BEGIN

-- ==== Sys2Proof/Laws/PerInstr.lean ====
section
/-! SUPPORT. One lemma per instruction about its words (30 R100, R102): a header that is the opcode of a row of the
opcode map, and exactly the argument words that row gives. -/

namespace Sys2Proof.Laws.CommandShape

/-- 30 R102: each opcode with its number of argument words. -/
def rows : List (Nat × Nat) :=
  [(0x01, 3), (0x02, 2), (0x03, 2), (0x04, 2), (0x05, 1), (0x06, 1), (0x07, 1), (0x08, 1), (0x09, 3), (0x0A, 2), (0x10, 0), (0x11, 1)]
  ++ [(0x12, 0), (0x13, 1), (0x14, 0), (0x15, 1), (0x16, 2), (0x17, 1), (0x20, 3), (0x21, 1), (0x22, 1), (0x23, 2), (0x24, 1), (0x30, 3)]
  ++ [(0x31, 2), (0x32, 1), (0x33, 3), (0x34, 3), (0x35, 2), (0x36, 2), (0x40, 2), (0x41, 2), (0x42, 1), (0x50, 1), (0x51, 2)]

/-- The instruction's words are the header of a row and that row's number of arguments. -/
def Statement (i : Instr) : Prop :=
  ∃ row ∈ rows, ∃ args : List Word, encode i = BitVec.ofNat 32 row.1 :: args ∧ args.length = row.2

theorem gpioSetPortDir (port mask dir : Word) : Statement (.gpioSetPortDir port mask dir) := ⟨(0x01, 3), by decide, _, rfl, rfl⟩
theorem gpioSetPinDir (pin dir : Word) : Statement (.gpioSetPinDir pin dir) := ⟨(0x02, 2), by decide, _, rfl, rfl⟩
theorem gpioSetPort (port mask : Word) : Statement (.gpioSetPort port mask) := ⟨(0x03, 2), by decide, _, rfl, rfl⟩
theorem gpioClearPort (port mask : Word) : Statement (.gpioClearPort port mask) := ⟨(0x04, 2), by decide, _, rfl, rfl⟩
theorem gpioSetPin (pin : Word) : Statement (.gpioSetPin pin) := ⟨(0x05, 1), by decide, _, rfl, rfl⟩
theorem gpioClearPin (pin : Word) : Statement (.gpioClearPin pin) := ⟨(0x06, 1), by decide, _, rfl, rfl⟩
theorem gpioGetPort (port : Word) : Statement (.gpioGetPort port) := ⟨(0x07, 1), by decide, _, rfl, rfl⟩
theorem gpioGetPin (pin : Word) : Statement (.gpioGetPin pin) := ⟨(0x08, 1), by decide, _, rfl, rfl⟩
theorem gpioSetPortFunc (port func mask : Word) : Statement (.gpioSetPortFunc port func mask) := ⟨(0x09, 3), by decide, _, rfl, rfl⟩
theorem gpioSetPinFunc (pin func : Word) : Statement (.gpioSetPinFunc pin func) := ⟨(0x0A, 2), by decide, _, rfl, rfl⟩
theorem csDisableInterrupts : Statement (.csDisableInterrupts) := ⟨(0x10, 0), by decide, _, rfl, rfl⟩
theorem csRestoreInterrupts (saved : Word) : Statement (.csRestoreInterrupts saved) := ⟨(0x11, 1), by decide, _, rfl, rfl⟩
theorem csDisableIrq : Statement (.csDisableIrq) := ⟨(0x12, 0), by decide, _, rfl, rfl⟩
theorem csRestoreIrq (saved : Word) : Statement (.csRestoreIrq saved) := ⟨(0x13, 1), by decide, _, rfl, rfl⟩
theorem csDisableFiq : Statement (.csDisableFiq) := ⟨(0x14, 0), by decide, _, rfl, rfl⟩
theorem csRestoreFiq (saved : Word) : Statement (.csRestoreFiq saved) := ⟨(0x15, 1), by decide, _, rfl, rfl⟩
theorem csSetHandler (kind handler : Word) : Statement (.csSetHandler kind handler) := ⟨(0x16, 2), by decide, _, rfl, rfl⟩
theorem csGetHandler (kind : Word) : Statement (.csGetHandler kind) := ⟨(0x17, 1), by decide, _, rfl, rfl⟩
theorem cbInit (h storage cap : Word) : Statement (.cbInit h storage cap) := ⟨(0x20, 3), by decide, _, rfl, rfl⟩
theorem cbIsEmpty (h : Word) : Statement (.cbIsEmpty h) := ⟨(0x21, 1), by decide, _, rfl, rfl⟩
theorem cbIsFull (h : Word) : Statement (.cbIsFull h) := ⟨(0x22, 1), by decide, _, rfl, rfl⟩
theorem cbWrite (h byte : Word) : Statement (.cbWrite h byte) := ⟨(0x23, 2), by decide, _, rfl, rfl⟩
theorem cbRead (h : Word) : Statement (.cbRead h) := ⟨(0x24, 1), by decide, _, rfl, rfl⟩
theorem uartInit (id baud name : Word) : Statement (.uartInit id baud name) := ⟨(0x30, 3), by decide, _, rfl, rfl⟩
theorem uartSendByte (id byte : Word) : Statement (.uartSendByte id byte) := ⟨(0x31, 2), by decide, _, rfl, rfl⟩
theorem uartReceiveByte (id : Word) : Statement (.uartReceiveByte id) := ⟨(0x32, 1), by decide, _, rfl, rfl⟩
theorem uartSend (id buf count : Word) : Statement (.uartSend id buf count) := ⟨(0x33, 3), by decide, _, rfl, rfl⟩
theorem uartReceive (id buf count : Word) : Statement (.uartReceive id buf count) := ⟨(0x34, 3), by decide, _, rfl, rfl⟩
theorem uartSetRxCallback (id fn : Word) : Statement (.uartSetRxCallback id fn) := ⟨(0x35, 2), by decide, _, rfl, rfl⟩
theorem uartSetTxCallback (id fn : Word) : Statement (.uartSetTxCallback id fn) := ⟨(0x36, 2), by decide, _, rfl, rfl⟩
theorem itcSetPriority (src level : Word) : Statement (.itcSetPriority src level) := ⟨(0x40, 2), by decide, _, rfl, rfl⟩
theorem itcSetHandler (src handler : Word) : Statement (.itcSetHandler src handler) := ⟨(0x41, 2), by decide, _, rfl, rfl⟩
theorem itcEnableInterrupt (src : Word) : Statement (.itcEnableInterrupt src) := ⟨(0x42, 1), by decide, _, rfl, rfl⟩
theorem busRead (addr : Word) : Statement (.busRead addr) := ⟨(0x50, 1), by decide, _, rfl, rfl⟩
theorem busWrite (addr value : Word) : Statement (.busWrite addr value) := ⟨(0x51, 2), by decide, _, rfl, rfl⟩
theorem mmioReadGpioPadDir0 : Statement (.mmioReadGpioPadDir0) := ⟨(0x50, 1), by decide, _, rfl, rfl⟩
theorem mmioWriteGpioPadDir0 (value : Word) : Statement (.mmioWriteGpioPadDir0 value) := ⟨(0x51, 2), by decide, _, rfl, rfl⟩
theorem mmioReadGpioPadDir1 : Statement (.mmioReadGpioPadDir1) := ⟨(0x50, 1), by decide, _, rfl, rfl⟩
theorem mmioWriteGpioPadDir1 (value : Word) : Statement (.mmioWriteGpioPadDir1 value) := ⟨(0x51, 2), by decide, _, rfl, rfl⟩
theorem mmioReadGpioData0 : Statement (.mmioReadGpioData0) := ⟨(0x50, 1), by decide, _, rfl, rfl⟩
theorem mmioWriteGpioData0 (value : Word) : Statement (.mmioWriteGpioData0 value) := ⟨(0x51, 2), by decide, _, rfl, rfl⟩
theorem mmioReadGpioData1 : Statement (.mmioReadGpioData1) := ⟨(0x50, 1), by decide, _, rfl, rfl⟩
theorem mmioWriteGpioData1 (value : Word) : Statement (.mmioWriteGpioData1 value) := ⟨(0x51, 2), by decide, _, rfl, rfl⟩
theorem mmioReadGpioPadPuEn0 : Statement (.mmioReadGpioPadPuEn0) := ⟨(0x50, 1), by decide, _, rfl, rfl⟩
theorem mmioWriteGpioPadPuEn0 (value : Word) : Statement (.mmioWriteGpioPadPuEn0 value) := ⟨(0x51, 2), by decide, _, rfl, rfl⟩
theorem mmioReadGpioPadPuEn1 : Statement (.mmioReadGpioPadPuEn1) := ⟨(0x50, 1), by decide, _, rfl, rfl⟩
theorem mmioWriteGpioPadPuEn1 (value : Word) : Statement (.mmioWriteGpioPadPuEn1 value) := ⟨(0x51, 2), by decide, _, rfl, rfl⟩
theorem mmioReadGpioFuncSel0 : Statement (.mmioReadGpioFuncSel0) := ⟨(0x50, 1), by decide, _, rfl, rfl⟩
theorem mmioWriteGpioFuncSel0 (value : Word) : Statement (.mmioWriteGpioFuncSel0 value) := ⟨(0x51, 2), by decide, _, rfl, rfl⟩
theorem mmioReadGpioFuncSel1 : Statement (.mmioReadGpioFuncSel1) := ⟨(0x50, 1), by decide, _, rfl, rfl⟩
theorem mmioWriteGpioFuncSel1 (value : Word) : Statement (.mmioWriteGpioFuncSel1 value) := ⟨(0x51, 2), by decide, _, rfl, rfl⟩
theorem mmioReadGpioFuncSel2 : Statement (.mmioReadGpioFuncSel2) := ⟨(0x50, 1), by decide, _, rfl, rfl⟩
theorem mmioWriteGpioFuncSel2 (value : Word) : Statement (.mmioWriteGpioFuncSel2 value) := ⟨(0x51, 2), by decide, _, rfl, rfl⟩
theorem mmioReadGpioFuncSel3 : Statement (.mmioReadGpioFuncSel3) := ⟨(0x50, 1), by decide, _, rfl, rfl⟩
theorem mmioWriteGpioFuncSel3 (value : Word) : Statement (.mmioWriteGpioFuncSel3 value) := ⟨(0x51, 2), by decide, _, rfl, rfl⟩
theorem mmioReadGpioDataSel0 : Statement (.mmioReadGpioDataSel0) := ⟨(0x50, 1), by decide, _, rfl, rfl⟩
theorem mmioWriteGpioDataSel0 (value : Word) : Statement (.mmioWriteGpioDataSel0 value) := ⟨(0x51, 2), by decide, _, rfl, rfl⟩
theorem mmioReadGpioDataSel1 : Statement (.mmioReadGpioDataSel1) := ⟨(0x50, 1), by decide, _, rfl, rfl⟩
theorem mmioWriteGpioDataSel1 (value : Word) : Statement (.mmioWriteGpioDataSel1 value) := ⟨(0x51, 2), by decide, _, rfl, rfl⟩
theorem mmioReadGpioPadPuSel0 : Statement (.mmioReadGpioPadPuSel0) := ⟨(0x50, 1), by decide, _, rfl, rfl⟩
theorem mmioWriteGpioPadPuSel0 (value : Word) : Statement (.mmioWriteGpioPadPuSel0 value) := ⟨(0x51, 2), by decide, _, rfl, rfl⟩
theorem mmioReadGpioPadPuSel1 : Statement (.mmioReadGpioPadPuSel1) := ⟨(0x50, 1), by decide, _, rfl, rfl⟩
theorem mmioWriteGpioPadPuSel1 (value : Word) : Statement (.mmioWriteGpioPadPuSel1 value) := ⟨(0x51, 2), by decide, _, rfl, rfl⟩
theorem mmioReadGpioPadHystEn0 : Statement (.mmioReadGpioPadHystEn0) := ⟨(0x50, 1), by decide, _, rfl, rfl⟩
theorem mmioWriteGpioPadHystEn0 (value : Word) : Statement (.mmioWriteGpioPadHystEn0 value) := ⟨(0x51, 2), by decide, _, rfl, rfl⟩
theorem mmioReadGpioPadHystEn1 : Statement (.mmioReadGpioPadHystEn1) := ⟨(0x50, 1), by decide, _, rfl, rfl⟩
theorem mmioWriteGpioPadHystEn1 (value : Word) : Statement (.mmioWriteGpioPadHystEn1 value) := ⟨(0x51, 2), by decide, _, rfl, rfl⟩
theorem mmioReadGpioPadKeep0 : Statement (.mmioReadGpioPadKeep0) := ⟨(0x50, 1), by decide, _, rfl, rfl⟩
theorem mmioWriteGpioPadKeep0 (value : Word) : Statement (.mmioWriteGpioPadKeep0 value) := ⟨(0x51, 2), by decide, _, rfl, rfl⟩
theorem mmioReadGpioPadKeep1 : Statement (.mmioReadGpioPadKeep1) := ⟨(0x50, 1), by decide, _, rfl, rfl⟩
theorem mmioWriteGpioPadKeep1 (value : Word) : Statement (.mmioWriteGpioPadKeep1 value) := ⟨(0x51, 2), by decide, _, rfl, rfl⟩
theorem mmioReadGpioDataSet0 : Statement (.mmioReadGpioDataSet0) := ⟨(0x50, 1), by decide, _, rfl, rfl⟩
theorem mmioWriteGpioDataSet0 (value : Word) : Statement (.mmioWriteGpioDataSet0 value) := ⟨(0x51, 2), by decide, _, rfl, rfl⟩
theorem mmioReadGpioDataSet1 : Statement (.mmioReadGpioDataSet1) := ⟨(0x50, 1), by decide, _, rfl, rfl⟩
theorem mmioWriteGpioDataSet1 (value : Word) : Statement (.mmioWriteGpioDataSet1 value) := ⟨(0x51, 2), by decide, _, rfl, rfl⟩
theorem mmioReadGpioDataReset0 : Statement (.mmioReadGpioDataReset0) := ⟨(0x50, 1), by decide, _, rfl, rfl⟩
theorem mmioWriteGpioDataReset0 (value : Word) : Statement (.mmioWriteGpioDataReset0 value) := ⟨(0x51, 2), by decide, _, rfl, rfl⟩
theorem mmioReadGpioDataReset1 : Statement (.mmioReadGpioDataReset1) := ⟨(0x50, 1), by decide, _, rfl, rfl⟩
theorem mmioWriteGpioDataReset1 (value : Word) : Statement (.mmioWriteGpioDataReset1 value) := ⟨(0x51, 2), by decide, _, rfl, rfl⟩
theorem mmioReadGpioPadDirSet0 : Statement (.mmioReadGpioPadDirSet0) := ⟨(0x50, 1), by decide, _, rfl, rfl⟩
theorem mmioWriteGpioPadDirSet0 (value : Word) : Statement (.mmioWriteGpioPadDirSet0 value) := ⟨(0x51, 2), by decide, _, rfl, rfl⟩
theorem mmioReadGpioPadDirSet1 : Statement (.mmioReadGpioPadDirSet1) := ⟨(0x50, 1), by decide, _, rfl, rfl⟩
theorem mmioWriteGpioPadDirSet1 (value : Word) : Statement (.mmioWriteGpioPadDirSet1 value) := ⟨(0x51, 2), by decide, _, rfl, rfl⟩
theorem mmioReadGpioPadDirReset0 : Statement (.mmioReadGpioPadDirReset0) := ⟨(0x50, 1), by decide, _, rfl, rfl⟩
theorem mmioWriteGpioPadDirReset0 (value : Word) : Statement (.mmioWriteGpioPadDirReset0 value) := ⟨(0x51, 2), by decide, _, rfl, rfl⟩
theorem mmioReadGpioPadDirReset1 : Statement (.mmioReadGpioPadDirReset1) := ⟨(0x50, 1), by decide, _, rfl, rfl⟩
theorem mmioWriteGpioPadDirReset1 (value : Word) : Statement (.mmioWriteGpioPadDirReset1 value) := ⟨(0x51, 2), by decide, _, rfl, rfl⟩
theorem mmioReadUcon0 : Statement (.mmioReadUcon0) := ⟨(0x50, 1), by decide, _, rfl, rfl⟩
theorem mmioWriteUcon0 (value : Word) : Statement (.mmioWriteUcon0 value) := ⟨(0x51, 2), by decide, _, rfl, rfl⟩
theorem mmioReadUcon1 : Statement (.mmioReadUcon1) := ⟨(0x50, 1), by decide, _, rfl, rfl⟩
theorem mmioWriteUcon1 (value : Word) : Statement (.mmioWriteUcon1 value) := ⟨(0x51, 2), by decide, _, rfl, rfl⟩
theorem mmioReadUstat0 : Statement (.mmioReadUstat0) := ⟨(0x50, 1), by decide, _, rfl, rfl⟩
theorem mmioWriteUstat0 (value : Word) : Statement (.mmioWriteUstat0 value) := ⟨(0x51, 2), by decide, _, rfl, rfl⟩
theorem mmioReadUstat1 : Statement (.mmioReadUstat1) := ⟨(0x50, 1), by decide, _, rfl, rfl⟩
theorem mmioWriteUstat1 (value : Word) : Statement (.mmioWriteUstat1 value) := ⟨(0x51, 2), by decide, _, rfl, rfl⟩
theorem mmioReadUdata0 : Statement (.mmioReadUdata0) := ⟨(0x50, 1), by decide, _, rfl, rfl⟩
theorem mmioWriteUdata0 (value : Word) : Statement (.mmioWriteUdata0 value) := ⟨(0x51, 2), by decide, _, rfl, rfl⟩
theorem mmioReadUdata1 : Statement (.mmioReadUdata1) := ⟨(0x50, 1), by decide, _, rfl, rfl⟩
theorem mmioWriteUdata1 (value : Word) : Statement (.mmioWriteUdata1 value) := ⟨(0x51, 2), by decide, _, rfl, rfl⟩
theorem mmioReadUrxcon0 : Statement (.mmioReadUrxcon0) := ⟨(0x50, 1), by decide, _, rfl, rfl⟩
theorem mmioWriteUrxcon0 (value : Word) : Statement (.mmioWriteUrxcon0 value) := ⟨(0x51, 2), by decide, _, rfl, rfl⟩
theorem mmioReadUrxcon1 : Statement (.mmioReadUrxcon1) := ⟨(0x50, 1), by decide, _, rfl, rfl⟩
theorem mmioWriteUrxcon1 (value : Word) : Statement (.mmioWriteUrxcon1 value) := ⟨(0x51, 2), by decide, _, rfl, rfl⟩
theorem mmioReadUtxcon0 : Statement (.mmioReadUtxcon0) := ⟨(0x50, 1), by decide, _, rfl, rfl⟩
theorem mmioWriteUtxcon0 (value : Word) : Statement (.mmioWriteUtxcon0 value) := ⟨(0x51, 2), by decide, _, rfl, rfl⟩
theorem mmioReadUtxcon1 : Statement (.mmioReadUtxcon1) := ⟨(0x50, 1), by decide, _, rfl, rfl⟩
theorem mmioWriteUtxcon1 (value : Word) : Statement (.mmioWriteUtxcon1 value) := ⟨(0x51, 2), by decide, _, rfl, rfl⟩
theorem mmioReadUcts0 : Statement (.mmioReadUcts0) := ⟨(0x50, 1), by decide, _, rfl, rfl⟩
theorem mmioWriteUcts0 (value : Word) : Statement (.mmioWriteUcts0 value) := ⟨(0x51, 2), by decide, _, rfl, rfl⟩
theorem mmioReadUcts1 : Statement (.mmioReadUcts1) := ⟨(0x50, 1), by decide, _, rfl, rfl⟩
theorem mmioWriteUcts1 (value : Word) : Statement (.mmioWriteUcts1 value) := ⟨(0x51, 2), by decide, _, rfl, rfl⟩
theorem mmioReadUbrcnt0 : Statement (.mmioReadUbrcnt0) := ⟨(0x50, 1), by decide, _, rfl, rfl⟩
theorem mmioWriteUbrcnt0 (value : Word) : Statement (.mmioWriteUbrcnt0 value) := ⟨(0x51, 2), by decide, _, rfl, rfl⟩
theorem mmioReadUbrcnt1 : Statement (.mmioReadUbrcnt1) := ⟨(0x50, 1), by decide, _, rfl, rfl⟩
theorem mmioWriteUbrcnt1 (value : Word) : Statement (.mmioWriteUbrcnt1 value) := ⟨(0x51, 2), by decide, _, rfl, rfl⟩

end Sys2Proof.Laws.CommandShape
end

END

# Your assignment
Only the lines above from the line with "0), (0x11, 1)]" to the line with "1), (0x30, 3)]", those two lines included, should be reproduced exactly.

# Written solution
  [(0x01, 3), (0x02, 2), (0x03, 2), (0x04, 2), (0x05, 1), (0x06, 1), (0x07, 1), (0x08, 1), (0x09, 3), (0x0A, 2), (0x10, 0), (0x11, 1)]
  ++ [(0x12, 0), (0x13, 1), (0x14, 0), (0x15, 1), (0x16, 2), (0x17, 1), (0x20, 3), (0x21, 1), (0x22, 1), (0x23, 2), (0x24, 1), (0x30, 3)]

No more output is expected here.